It was also found that the ratio of the fur primer to dormant fur primer affects the intensity of reads 1 and 2. As shown in fig. 12A-12B, a higher fur primer to dormant fur primer ratio (e.g., P7: bsP 5) results in a high R1 intensity but a lower R2 intensity, while a lower fur primer to dormant fur primer ratio results in a lower R1 intensity (compared to a higher fur primer to dormant fur primer ratio) but a higher R2 intensity. Thus, in one embodiment, the ratio of the fur primer to the dormant fur primer is selected from the group consisting of 5:1, 4:1, 3:1, 2:1, 1:1 and 1:2, 1:3, 1:4 and 1:5. In a preferred embodiment, the ratio of the fur primer to the dormant fur primer is selected from the group consisting of 2:1, 1:1 and 1:2.

Since the length of the solution phase primer is also shorter, in one embodiment, the length of the dormant fur primer may also be correspondingly shorter. In another embodiment, the dormant fur primer may also be 5bp to 25bp or 7bp to 20bp or 9bp to 13bp. In one embodiment, the dormant fur primer is 9bp, 10bp or 13bp in length. In addition to primers with 3' blocking groups, the use of dormant primers of shorter length not only prevents extension until after cluster formation, but also prevents invasion (i.e., unwanted annealing), which reduces amplification efficiency. As shown in FIG. 13, if the blocked short primer is too long, the read 1 signal intensity decreases while the Tm of the primer increases.

In another embodiment, the dormant fur primer may comprise or consist of a nucleic acid sequence selected from the group consisting of SEQ ID NO. 9, 10 or 11, or a variant thereof. The primer may also be blocked at the 3 'end (i.e., a 3' blocking group), where the blocking prevents primer extension until the blocking is removed.

In yet another aspect of the disclosure, a resynthesized primer is provided comprising a nucleic acid sequence selected from SEQ ID NO. 9, 10 or 11 or variants thereof, and wherein the primer comprises a 3' blocking group that prevents primer extension until the blocking group is removed. "resynthesis" refers to a primer that is capable of synthesizing the reverse strand or the complementary strand after a first sequencing read (i.e., read 1). Resynthesis primers are also referred to herein as dormant fur primers, and these terms are used interchangeably.

In one embodiment, the blocking group is a phosphate group. In one embodiment, the surface of the solid support is treated with a phosphatase to remove the blocking.

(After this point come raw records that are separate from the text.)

theorem exec_pend_of_not_softPendable {s : State} {id : BitVec 10} (h : s.constructed = true)
    (hp : s.cfg.softPendable id = false) : exec (.pend id) s = .next (s.doneQuiet 0 true) := by
  simp [exec, execPend, State.throughHandle_of_constructed h, hp]

theorem exec_unpend_of_not_softPendable {s : State} {id : BitVec 10} (h : s.constructed = true)
    (hp : s.cfg.softPendable id = false) : exec (.unpend id) s = .next (s.doneQuiet 0 true) := by
  simp [exec, execUnpend, State.throughHandle_of_constructed h, hp]

theorem exec_setLevel_of_constructed {s : State} (id : BitVec 10) (level : Word) (h : s.constructed = true) :
    exec (.setLevel id level) s = .next (s.drawn.doneStore (s.cfg.cfgAddr id)
      (levelByte (levelOperand (s.operand level)) s.freeNibble)) :=
  State.throughHandle_of_constructed h _

/-- Settles O8: `CONSTRUCT` is one store of the startup policy, whatever the handle's bit. -/
theorem constructStoresTheStartupPolicy : Obligations.ConstructStoresTheStartupPolicy := by
  intro s
  obtain ⟨hmem, hcsrs, hsetting, -, hdraws⟩ := s.onlyStores_doneStore s.cfg.gcfgAddr startupPolicy
  exact ⟨_, exec_construct s, s.byteAt_doneStore_same _ _, rfl, rfl, rfl, hmem, hcsrs, hsetting, hdraws⟩

/-- Settles O10: `UNMASK` is one store of `EN_VALUE` at `ENAB[id]`. -/
theorem unmaskEnablesItsEntryOnly : Obligations.UnmaskEnablesItsEntryOnly := by
  intro s id hc
  exact ⟨_, exec_unmask_of_constructed id hc, s.byteAt_doneStore_same _ _, rfl, rfl, s.onlyStores_doneStore _ _⟩

/-- Settles O12: on the two software codes a store at `PEND[id]`, on any other a quiet completion. -/
theorem pendAndUnpendActOnTheSoftwareCodesOnly : Obligations.PendAndUnpendActOnTheSoftwareCodesOnly := by
  intro s id hc
  rw [← Config.softPendable_iff]
  refine ⟨fun hp => ⟨?_, ?_⟩, fun hp => ?_⟩
  · exact ⟨_, exec_pend_of_softPendable hc hp, s.byteAt_doneStore_same _ _, rfl, rfl, s.onlyStores_doneStore _ _⟩
  · exact ⟨_, exec_unpend_of_softPendable hc hp, s.byteAt_doneStore_same _ _, rfl, rfl, s.onlyStores_doneStore _ _⟩
  · have hp : s.cfg.softPendable id = false := Bool.eq_false_iff.mpr hp
    exact ⟨⟨_, exec_pend_of_not_softPendable hc hp, rfl, rfl, s.onlyReports_doneQuiet _ _⟩,
      ⟨_, exec_unpend_of_not_softPendable hc hp, rfl, rfl, s.onlyReports_doneQuiet _ _⟩⟩

/-- Settles O13: `SET_LEVEL` is one store of a byte whose high half is the level, after one draw. -/
theorem setLevelWritesTheTopFourBits : Obligations.SetLevelWritesTheTopFourBits := by
  intro s id level hc
  obtain ⟨hmem, hcsrs, hsetting, hconstructed, -⟩ := s.drawn.onlyStores_doneStore (s.cfg.cfgAddr id)
    (levelByte (levelOperand (s.operand level)) s.freeNibble)
  have hbyte := s.drawn.byteAt_doneStore_same (s.cfg.cfgAddr id)
    (levelByte (levelOperand (s.operand level)) s.freeNibble)
  refine ⟨_, exec_setLevel_of_constructed id level hc, ?_, rfl, ?_, hmem, hcsrs, hsetting, hconstructed, rfl⟩
  · exact (congrArg (·.toNat / 16) hbyte).trans ((levelByte_toNat_div _ _).trans (levelOperand_fit _ _))
  · exact congrArg (fun b : Byte => Access.memWrite _ 1 (b.setWidth 128)) hbyte.symm

/-! ## What a query answers after a write -/

/-- The query of the byte just stored. -/
theorem exec_isEnabled_doneStore {s : State} (id : BitVec 10) (v : Byte) (h : s.constructed = true) :
    ∃ u, exec (.isEnabled id) (s.doneStore (s.cfg.enabAddr id) v) = .next u ∧
      u.out = .done (if v = 0 then 0 else 1) true := by
  have hbyte : (s.doneStore (s.cfg.enabAddr id) v).enab id = v := s.byteAt_doneStore_same _ _
  exact ⟨_, exec_isEnabled_of_constructed id h, by simp [hbyte]⟩

theorem exec_isPending_doneStore {s : State} (id : BitVec 10) (v : Byte) (h : s.constructed = true) :
    ∃ u, exec (.isPending id) (s.doneStore (s.cfg.pendAddr id) v) = .next u ∧
      u.out = .done (if v = 0 then 0 else 1) true := by
  have hbyte : (s.doneStore (s.cfg.pendAddr id) v).pend id = v := s.byteAt_doneStore_same _ _
  exact ⟨_, exec_isPending_of_constructed id h, by simp [hbyte]⟩

/-- The level in the byte just stored, as a result word. -/
theorem setWidth_levelOf_levelByte (x : Xlen) (v : Word) (low : BitVec 4) :
    (levelOf (levelByte (levelOperand (x.fit v)) low)).setWidth 128 = v &&& 0xF := by
  apply BitVec.eq_of_toNat_eq
  rw [toNat_setWidth_levelOf, levelByte_toNat_div, levelOperand_fit, BitVec.toNat_and]
  exact (Nat.and_two_pow_sub_one_eq_mod v.toNat 4).symm

/-- Settles O15: each query reads back the byte its write stored. -/
theorem writeThenQueryLaws : Obligations.WriteThenQueryLaws := by
  intro s t id v hc
  refine ⟨fun h => ?mask, fun h => ?unmask, fun hp h => ?pend, fun hp h => ?unpend, fun hp h => ?quiet,
    fun h => ?setLevel⟩
  case mask =>
    rw [exec_mask_of_constructed id hc] at h
    cases h
    exact exec_isEnabled_doneStore id clearValue hc
  case unmask =>
    rw [exec_unmask_of_constructed id hc] at h
    cases h
    exact exec_isEnabled_doneStore id enValue hc
  case pend =>
    rw [exec_pend_of_softPendable hc hp] at h
    cases h
    exact exec_isPending_doneStore id pendValue hc
  case unpend =>
    rw [exec_unpend_of_softPendable hc hp] at h
    cases h
    exact exec_isPending_doneStore id clearValue hc
  case quiet =>
    rw [exec_pend_of_not_softPendable hc hp, exec_unpend_of_not_softPendable hc hp, or_self] at h
    cases h
    exact ⟨_, _, exec_isPending_of_constructed id hc, exec_isPending_of_constructed id hc, rfl⟩
  case setLevel =>
    rw [exec_setLevel_of_constructed id v hc] at h
    cases h
    refine ⟨_, exec_getLevel_of_constructed id hc, ?_⟩
    have hbyte := s.drawn.byteAt_doneStore_same (s.cfg.cfgAddr id) (levelByte (levelOperand (s.operand v)) s.freeNibble)
    rw [State.doneLoad_out, ← setWidth_levelOf_levelByte s.cfg.xlen v s.freeNibble]
    exact congrArg (fun b : Byte => Output.done ((levelOf b).setWidth 128) true) hbyte

/-! ## The bytes an operation can change -/

/-- A byte that a 1-byte store changed is the one stored to. -/
theorem State.eq_of_doneStore_changed {s : State} {a b : Nat} {v : Byte}
    (h : (s.doneStore a v).byteAt b ≠ s.byteAt b) : b = a := by
  by_contra hne
  rw [State.byteAt_doneStore, if_neg hne] at h
  exact h rfl

/-- A byte that an operation changed is the entry of one of the writing operations, said once for all frames. -/
theorem exec_changed_byte {i : Instr} {s t : State} {b : Nat} (h : exec i s = .next t)
    (hb : t.byteAt b ≠ s.byteAt b) :
    (i = .construct ∧ b = s.cfg.gcfgAddr) ∨
    (∃ id, (i = .mask id ∨ i = .unmask id) ∧ b = s.cfg.enabAddr id) ∨
    (∃ id, (i = .pend id ∨ i = .unpend id) ∧ s.cfg.softPendable id = true ∧ b = s.cfg.pendAddr id) ∨
    (∃ id, (∃ level, i = .setLevel id level) ∧ b = s.cfg.cfgAddr id) := by
  rcases exec_next_cases h with ⟨_, _, _, rfl⟩ | ⟨hi, rfl⟩ | ⟨id, hi, _, rfl⟩ | ⟨id, hi, _, rfl⟩ |
    ⟨id, hi, _, hp, rfl⟩ | ⟨id, hi, _, hp, rfl⟩ | ⟨id, level, hi, _, rfl⟩ | ⟨_, _, _, _, rfl⟩ | ⟨_, _, rfl⟩
  · exact absurd rfl hb
  · exact .inl ⟨hi, State.eq_of_doneStore_changed hb⟩
  · exact .inr (.inl ⟨id, .inl hi, State.eq_of_doneStore_changed hb⟩)
  · exact .inr (.inl ⟨id, .inr hi, State.eq_of_doneStore_changed hb⟩)
  · exact .inr (.inr (.inl ⟨id, .inl hi, hp, State.eq_of_doneStore_changed hb⟩))
  · exact .inr (.inr (.inl ⟨id, .inr hi, hp, State.eq_of_doneStore_changed hb⟩))
  · exact .inr (.inr (.inr ⟨id, ⟨level, hi⟩, State.eq_of_doneStore_changed (s := s.drawn) hb⟩))
  · exact absurd (State.byteAt_doneCsrWrite ..) hb
  · exact absurd (State.byteAt_doneCsrWrite ..) hb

In another aspect of the disclosure, a solid support for sequencing is provided, wherein the support comprises a plurality of lawn primers immobilized thereon and a plurality of dormant lawn primers immobilized thereon, wherein the dormant lawn primers comprise a blocked 3' group that prevents extension until removed.

In one embodiment, the fur primer is selected from the group consisting of P7 or P5 primers.

In another embodiment, the dormant fur primer is selected from the group consisting of P5 or P7 primers. In yet another embodiment, the dormant fur primer comprises or consists of a nucleic acid sequence as defined by SEQ ID NO. 8, 9, 10 or 11, or a variant thereof.

In one embodiment, the ratio of the fur primer to the dormant fur primer is selected from the group consisting of 5:1, 4:1, 3:1, 2:1, 1:1 and 1:2, 1:3, 1:4 and 1:5. In a preferred embodiment, the ratio of the fur primer to the dormant fur primer is selected from the group consisting of 2:1, 1:1 and 1:2.

In other embodiments, the solid support does not require dormant fur primers to achieve PE resynthesis. This strategy is possible without bridge resynthesis to allow the second read to occur. One example is a system in which two pads (one for reading 1 and one for reading 2) are provided containing their own set of unique primers and complementary linearization chemicals. An example of this strategy is the use of a PAZAM pad as described in WO 2020/005503, the entire content of which is incorporated herein by reference. In such embodiments, the present disclosure may utilize primers in the solution methods of the present disclosure that avoid/minimize invasion and repeat formation, but do not require dormant fur primers as described above, as paired-end resynthesis is not required.

The present disclosure will now be described in the following non-limiting examples:

example 1: principle verification hybrid clustering

The present disclosure is a new hybrid clustering method (as shown in fig. 2A-2D) that improves upon and addresses the limitations of current clustering strategies. In one example, the hybrid clustering method employs both a fur primer (P7) and a free solution primer (P5) for DNA amplification with paired-end (PE) sequencing capability, resulting in less steric hindrance and higher amplification flexibility, as well as non-bridging morphology of DNA clusters. In addition, the highlight of hybrid clustering lies in the design of a "smart" free solution phase primer (P5), which can only hybridize and extend, without invasive capability. It will therefore prevent additional repetition of chain re-inoculation caused by the invasion of solution P5.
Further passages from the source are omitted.